These visualizations allow us to easily understand any patterns, trends,
or outliers in a data set. Data visualization also presents data to the
general public or specific audiences without technical knowledge in an
accessible manner.
-
Storytelling
People are drawn to colors and patterns in clothing, arts and culture, architecture, and more. Data is no different—colors and patterns allow us to visualize the story within the data.
-
Accessibility
Information is shared in an accessible, easy-to-understand manner for a variety of audiences.
-
Visualize relationships
It's easier to spot the relationships and patterns within a data set when the information is presented in a graph or chart.
-
Exploration
More accessible data means more opportunities to explore, collaborate, and inform actionable decisions.
Data transformations
-
Filtering
Selecting a subset of rows or columns based on specified criteria.
-
Sorting
Arranging data in a specific order, often based on one or more columns.
-
Aggregation
Combining multiple rows into a single summary row, usually involves mathematical operations like sum, average, count, etc.
-
Joining
Combining data from multiple sources based on a common key or attribute. • Mapping: Replacing values in a column with corresponding values from a lookup table.
-
Derivation
Creating new columns or calculations based on existing data.
-
Normalization
Ensuring data consistency by organizing it into a standardized format, often involves breaking down data into smaller, more manageable tables.
-
Cleaning
Handling missing or incorrect data, dealing with duplicates, and ensuring data quality.
-
Validation
Checking data integrity and accuracy to ensure it meets predefined standards.
-
Data Type Conversion
Converting data from one type to another, such as changing a string to a date or a number.
-
Splitting
Breaking down a column into multiple columns, usually when dealing with composite data.
-
Concatenation
Combining data from multiple columns into a single column.
-
Duplication Removal
Eliminating duplicate records from the dataset.
-
Pivoting or Unpivoting
Transforming data from a wide format to a long format (or vice versa)
-
Standardization
Ensuring consistency in units, formats, or naming conventions across the dataset.
-
Enrichment
Adding additional information to the data from external sources.
-
Masking or Anonymization
Protecting sensitive information by replacing, encrypting, or anonymizing certain data.
-
Splitting by Business Logic
Dividing data into subsets based on business rules or criteria.
Aggregations
Aggregations in the context of databases and data analysis involve the grouping and summarization of data. Here is a list of common aggregation functions used in SQL and other data analysis tools:
-
Count:
Counts the number of rows in a result set
-
Min:
Finds the minimum value in a column
-
Max:
Finds the maximum value in a column
-
Sum:
Calculates the sum of values in a numeric column
-
Avg:
Computes the average value of a numeric column
-
Count Distinct:
Count without duplicate values from a result set
Slowly Changing Dimension
In the context of data warehousing and database design, Slowly Changing
Dimensions (SCD) refer to the way in which historical data is managed
when there are changes to the dimension attributes over time.

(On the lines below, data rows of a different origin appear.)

-- ==== Sys2Proof/Machine/Snap.lean ====
section
/-! DEFINITION. Sample time (spec/01 R18, R19, spec/05 R114) and the capture in progress (spec/04 R85 to R89). -/

namespace Sys2Proof.Machine

/-! ### Sample time: sample n is at the chain output at smpZ + 8000 n / 1023 ticks -/

/-- Tick reached at sample `n`. -/
def State.tickOf (s : State) (n : Nat) : Nat := s.smpZ + 8000 * n / 1023

/-- First sample whose instant is at or after tick `t`. -/
def State.sampleAt (s : State) (t : Nat) : Nat := ((t - s.smpZ) * 1023 + 7999) / 8000

/-- First sample after tick `t`. -/
def State.sampleAfter (s : State) (t : Nat) : Nat := ((t - s.smpZ) * 1023) / 8000 + 1

/-- First sample after the present instant. -/
def State.nextSample (s : State) : Nat := s.sampleAfter s.now

/-- Time runs to sample `n`. -/
def State.runToSample (s : State) (n : Nat) : State := s.runTo ((s.smpZ * 1023 + 8000 * n + 1022) / 1023)

/-- The last sample that has reached the chain outputs by now. -/
def State.curSample (s : State) : Nat := (s.now - s.smpZ) * 1023 / 8000

/-- What the time replica of an island (its place in R13) shows when the base counter is at `t`: that count or one tick less, a free
choice for each island and tick (R19; DESIGN CHOICE, log entry 1). -/
def replica (island t : Nat) : Nat := t - (if Config.replicaLags island t then 1 else 0)

/-- Base counter as the replica of the correlator island shows it at sample `n` (R19). -/
def State.replicaAt (s : State) (n : Nat) : Nat := replica 1 (s.tickOf n)

/-- The sample edge at which the correlator island carries out an action for tick `t`: the first at which its replica has reached `t`,
and not before the present sample (R21). -/
def State.edgeFor (s : State) (t : Nat) : Nat :=
  let m := s.sampleAt t
  max (if s.replicaAt m < t then m + 1 else m) s.curSample

/-! ### Calendar actions on their way to another island (R21, R22) -/

/-- Add a dispatched action, by instant and ascending entry number. -/
def Action.insert (x : Action) : List Action → List Action
  | [] => [x]
  | y :: t => if y.fire < x.fire ∨ (y.fire = x.fire ∧ y.entry ≤ x.entry) then y :: Action.insert x t else x :: y :: t

/-- The next dispatched action that `p` picks, where the command names it, and the state without it: actions are carried out in order,
and a command that names another one finds nothing to carry out. -/
def State.takeAct (s : State) (p named : Action → Bool) : Option (Action × State) :=
  match s.acts.find? p with
  | none => none
  | some x => if named x then some (x, { s with acts := s.acts.erase x }) else none

/-! ### The chains' SAMPLE_VALID (spec/03 R51) -/

/-- Page of chain `i` (AH, AL, BH, BL). -/
def Rfe.page (i : Nat) : Nat := 0x010 + i

/-- The chain record. -/
def State.ch (s : State) (i : Nat) : Chain := s.chains[i]?.getD Chain.init

/-- Replace the chain record. -/
def State.setCh (s : State) (i : Nat) (c : Chain) : State := { s with chains := s.chains.setIfInBounds i c }

/-- Change the chain record. -/
def State.modCh (s : State) (i : Nat) (f : Chain → Chain) : State := s.setCh i (f (s.ch i))

/-- The band LO calibration of a band. -/
def State.oscOf (s : State) (band : Nat) : Option OscCal := (s.osc[band]?).join

/-- Replace the band LO calibration. -/
def State.setOsc (s : State) (band : Nat) (o : Option OscCal) : State := { s with osc := s.osc.setIfInBounds band o }

/-- The band of a chain: 0 H, 1 L. -/
def Rfe.band (i : Nat) : Nat := i % 2

/-- Band LO locked and released (BLOCK_STAT.LO_LOCKED): PLL in LOCKED, GLIDE or HOLD and not gated. -/
def State.loUp (s : State) (band : Nat) : Bool :=
  let b := pg 0x00A + 0x40 * band
  let st := s.get (b + 0x100) Pll.PLL_STAT_STATE
  (st == 3 || st == 4 || st == 5) && !s.flag (b + 0x100) Pll.PLL_STAT_GATED

/-- Does a band LO calibration run? -/
def State.oscRuns (s : State) (band : Nat) : Bool :=
  match s.oscOf band with
  | some o => o.elapsed.isSome
  | none => false

/-- Level of a chain's SAMPLE_VALID (R51); without a sample clock no sample is valid (spec/15 R359). -/
def Rfe.sampleValid (s : State) (i : Nat) : Bool :=
  s.en (Rfe.page i) && (s.ch i).valid && (s.ch i).calRun.isNone && s.loUp (Rfe.band i) && !s.oscRuns (Rfe.band i) &&
    !(s.stalled.any (· == .rf))

/-- SAMPLE_VALID of chain `i` at sample `n`. -/
def State.validAt (s : State) (i n : Nat) : Bool :=
  match s.validLog.find? (fun e => e.1 == i && decide (e.2.1 ≤ n)) with
  | some e => e.2.2
  | none => false

/-- Is every one of the `k` samples from `n` of chain `i` valid? -/
def State.validSpan (s : State) (i n k : Nat) : Bool :=
  s.validAt i n && s.validLog.all (fun e => e.1 != i || decide (e.2.1 ≤ n ∨ n + k ≤ e.2.1) || e.2.2)

/-- Note the chains whose SAMPLE_VALID has changed, from the present sample on. -/
def State.noteValid (s : State) : State :=
  s.each (List.range 4) (fun s i =>
    let v := Rfe.sampleValid s i
    let m := s.sampleAt s.now
    if s.validAt i m = v then s else { s with validLog := (i, m, v) :: s.validLog })

/-- A sample of a channel's source, of a beam or of a chain: I, Q and SAMPLE_VALID. -/
structure Iq where
  i     : Int
  q     : Int
  valid : Bool
  deriving DecidableEq, Repr

/-- The output of chain `i` at sample `n`: zero and invalid under R51; else what its digital path gave over the last period, or
`x` outside it (DESIGN CHOICE, log entry 103). -/
def State.chainSmp (s : State) (i n : Nat) (x : Int × Int) : Iq :=
  if s.validAt i n then
    let c := s.ch i
    let y := if c.outAt ≤ n then (c.out[n - c.outAt]?).getD x else x
    ⟨y.1, y.2, true⟩
  else ⟨0, 0, false⟩

/-! ### The capture in progress -/

/-- Samples per chain that the capture has taken so far. -/
def Snap.taken (s : State) (c : Snap) : Nat := s.nextSample - c.first

/-- A stop reaches the capture (R88): a one-shot ends after the sample in progress, TRUNCATED; a ring runs LEN × 512
samples more, or ends at once when it has not filled yet.  A second stop changes nothing. -/
def Snap.stopNow (s : State) : State :=
  match s.snap with
  | none => s
  | some c =>
    if c.stop.isSome then s
    else if c.ring then
      let n := Snap.taken s c
      let full := decide (c.len * 1024 ≤ n)
      { s with snap := some { c with stop := some (if full then n + c.len * 512 else n) } }.put (pg 0x020)
        Acq.SNAP_STAT_STATE 3
    else { s with snap := some { c with stop := some (min (Snap.taken s c) (c.len * 1024)), trunc := true } }

/-- A CLIP event of chain `i` (R88). -/
def Snap.clip (s : State) (i : Nat) : State :=
  match s.snap with
  | some c => if c.chains.testBit i && s.wflag (pg 0x020) Acq.SNAP_CFG_STOP_CLIP then Snap.stopNow s else s
  | none => s

/-- Chain `i` changes its gain: the new gain holds from the first sample after the tick (R89) (DESIGN CHOICE, log entry 34). -/
def Snap.gain (s : State) (i g : Nat) : State :=
  match s.snap with
  | some c => if c.chains.testBit i then { s with snap := some { c with gains := (i, s.nextSample, g) :: c.gains } } else s
  | none => s

end Sys2Proof.Machine
end

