/-! ### Hand-over and registers (R228, R232) -/

/-- TIME_UPDATE_TICK: the hand-overs of the TIME and PTP pages and the clamp (R184, R185, R228). -/
def execTimeUpdateTick (s : State) : Out :=
  .next (if s.running .net then Ptp.handOver (Time.update s) else Time.update s)

/-- Special effects of a write to a PTP register (R224, R232). -/
def Ptp.write (s : State) (req off v : Nat) (store : State → State) : State :=
  let a := Ptp.b + off
  let busy := s.flag Ptp.b PtpP.PTP_CTL_SRV_EN
  if off = 0x050 then Net.place s 0x063 req a 0x40 v (32 * s.get Ptp.b PtpP.SRV_SLOTS_SLOTS) busy store
  else if off = 0x054 then
    Net.size s 0x063 req a 0x40 (v % 2 ^ 16) 2 65535 (64 * s.get Ptp.b PtpP.SRV_BASE_BASE) (32 * (v % 2 ^ 16)) busy store
  else if off = 0x05C then
    if s.get Ptp.b PtpP.SRV_SLOTS_SLOTS ≤ v % 2 ^ 16 then s.logErr 0x063 E.RANGE_REJECTED a req else store s
  else if 0x100 ≤ off ∧ off < 0x200 ∧ off % 0x40 = 0x24 then
    let d := (off - 0x100) / 0x40
    let b := Ptp.d d
    Ptp.mod (store s) d (fun x => { x with
      accept := x.accept || (v.testBit 0 && s.flag b PtpD.PM_STAT_FROZEN)
      reseed := x.reseed || (v.testBit 1 && s.flag b PtpD.PM_STAT_SEEDED) })
  else store s

/-- Computed registers of the PTP page. -/
def Ptp.read (s : State) (off : Nat) : Option Nat :=
  if 0x100 ≤ off ∧ off < 0x200 ∧ off % 0x40 = 0x28 then some (Ptp.qual s ((off - 0x100) / 0x40)) else none

/-- BLOCK_STAT of the PTP page. -/
def Ptp.blockStat (s : State) : Nat := b2n ((List.range 4).any (fun d => s.flag (Ptp.d d) PtpD.PM_STAT_FROZEN))

end Sys2Proof.Machine
end

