/-- A read of an I2C FIFO register. -/
def I2c.read (s : State) (req off : Nat) : Option (Nat × State) :=
  let empty := some (0, s.logErr I2c.p 0x42 (I2c.b + off) req)
  if off = 0x058 then
    match s.i2c.rx with
    | [] => empty
    | d :: t => some (d + 2048, I2c.levels (s.modI2c (fun x => { x with rx := t })))
  else if off = 0x05C then
    if s.i2c.rx.length < 4 then empty
    else some (leNat (s.i2c.rx.take 4), I2c.levels (s.modI2c (fun x => { x with rx := x.rx.drop 4 })))
  else if off = 0x060 ∨ off = 0x064 then some (0, s)
  else none

/-- Special effects of a write to the I2C page. -/
def I2c.write (s : State) (req off v : Nat) (store : State → State) : State :=
  let push (l : List Nat) : State :=
    if 16 < s.i2c.tx.length + l.length then s.logErr I2c.p 0x43 (I2c.b + off) req
    else I2c.levels (s.modI2c (fun x => { x with tx := x.tx ++ l }))
  if off = 0x048 then
    if 8 ≤ s.i2c.cmds.length then s.logErr I2c.p 0x41 (I2c.b + off) req
    else I2c.levels ((store s).modI2c (fun x => { x with cmds := x.cmds ++ [v] }))
  else if off = 0x04C then
    let s := if v.testBit 0 ∧ s.i2c.cmds ≠ [] then
        I2c.flush ((I2c.finish s 7).put I2c.b I2c.I2C_STAT_BUS_BUSY 0)
      else s
    let s := if v.testBit 1 then s.put I2c.b I2c.I2C_STAT_BUS_BUSY 0 else s
    I2c.levels (s.modI2c (fun x => { x with rx := if v.testBit 2 then [] else x.rx, tx := if v.testBit 3 then [] else x.tx }))
  else if off = 0x060 then push [v % 256]
  else if off = 0x064 then push (leBytes 4 v)
  else store s

/-! ### DMA request lines (R318, R407) -/

/-- Level of request line `l`. -/
def State.reqLine (s : State) (l : Nat) : Bool :=
  if !s.running .fabric then false
  else if l = 0 then Spi.rxReq s else if l = 1 then Spi.txReq s
  else if l < 6 then
    let n := (l - 2) / 2
    s.en (Can.p n) && (if l % 2 = 0 then decide (20 ≤ (Can.st s n).rxf.length) else decide ((Can.st s n).txq.length < 16))
  else if l < 12 then if l % 2 = 0 then Uart.rxReq s ((l - 6) / 2) else Uart.txReq s ((l - 6) / 2)
  else if l = 12 then I2c.rxReq s else if l = 13 then I2c.txReq s
  else if l = 14 ∨ l = 15 then
    let f (fld : Fld) : Nat := s.get Gpio.b ⟨fld.off, fld.lo + 8 * (l - 14), fld.w⟩
    f Gpio.GPIO_DREQ_EN_A == 1 && Gpio.level s (f Gpio.GPIO_DREQ_PIN_A) == (f Gpio.GPIO_DREQ_POL_A == 1)
  else false

/-- Every FIFO of the page's interface is emptied and it stops (R404). -/
def Field.reset (s : State) (p : Nat) : State :=
  if p = Spi.p then { s with spi := ⟨[], [], none, 0, 0, [], false⟩, held := s.held.filter (fun h => decide (h.req ≠ 12)) }
  else if p = 0x0B1 ∨ p = 0x0B2 then s.modCan (p - 0x0B1) (fun _ => ⟨[], [], [], [], [], false, false⟩)
  else if 0x0B3 ≤ p ∧ p ≤ 0x0B5 then s.modUart (p - 0x0B3) (fun _ => ⟨[], [], none, 0⟩)
  else if p = I2c.p then { s with i2c := ⟨[], [], [], 0, 0⟩ }
  else s

end Sys2Proof.Machine
end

There are several types of Slowly Changing Dimensions, commonly denoted
as SCD Type 1, SCD Type 2, and SCD Type 3.
SCD Type 1
In SCD Type 1, when a change occurs, the existing dimension record is simply updated with the new data. There is no tracking of historical values, so only the current information is retained.
SCD Type 2
In SCD Type 2, a new record is added to the dimension table for each change. The original record is marked as inactive, and the new record contains the updated information. This way, a history of changes is preserved.
SCD Type 3
In SCD Type 3, a limited amount of historical data is maintained. Instead of creating a new record for each change, only certain attributes are updated, and additional columns are added to the table to capture this limited history.
SCD Type 4
SCD Type 4 is a hybrid approach that combines elements of both SCD Type 1 and SCD Type 2. It typically involves creating a separate table to store historical changes while maintaining a current record in the main dimension table.
ELT
ELT is a variation of the Extract, Transform, Load (ETL), a data
integration process in which transformation takes place on an
intermediate server before it is loaded into the target. In contrast,
ELT allows raw data to be loaded directly into the target and
transformed there.
With an ELT approach, a data extraction tool is used to obtain data from
a source or sources, and the extracted data is stored in a staging area
or database. Any required business rules and data integrity checks can
be run on the data in the staging area before it is loaded into the data
warehouse. All data transformations occur in the data warehouse after
the data is loaded.
ELT Process
-
A more recent technology made possible by high-speed, cloud-based servers:
ELT is a relatively new technology made possible because of modern, cloud-based server technologies. Cloud-based data warehouses offer near-endless storage capabilities and scalable processing power. For example, platforms like Amazon Redshift and Google Big Query make ELT pipelines possible because of their incredible processing capabilities.
-
Ingest anything and everything as the data becomes available:
ELT paired with a data lake lets you immediately ingest an ever-expanding pool of raw data as it becomes available. There's no requirement to transform the data into a special format before saving it in the data lake.
ELT Process
-
Transforms only the data you need:
ELT transforms only the data required for a particular analysis. Although it can slow down the process of analyzing the data, it offers more flexibility because you can transform the data in different ways on the fly to produce different types of metrics, forecasts, and reports. Conversely, with ETL, the entire ETL pipeline and the structure of the data in the OLAP warehouse may require modification if the previously decided upon structure doesn't allow for a new type of analysis.
-
ELT has more specific use cases than ETL:
It's important to note that the tools and systems of ELT are still evolving, so they're not as reliable as ETL paired with an OLAP database. Although it takes more effort to set up, ETL provides more accurate insights when dealing with massive pools of data. Also, ELT developers who know how to use ELT technology are generally more difficult to find than ETL developers.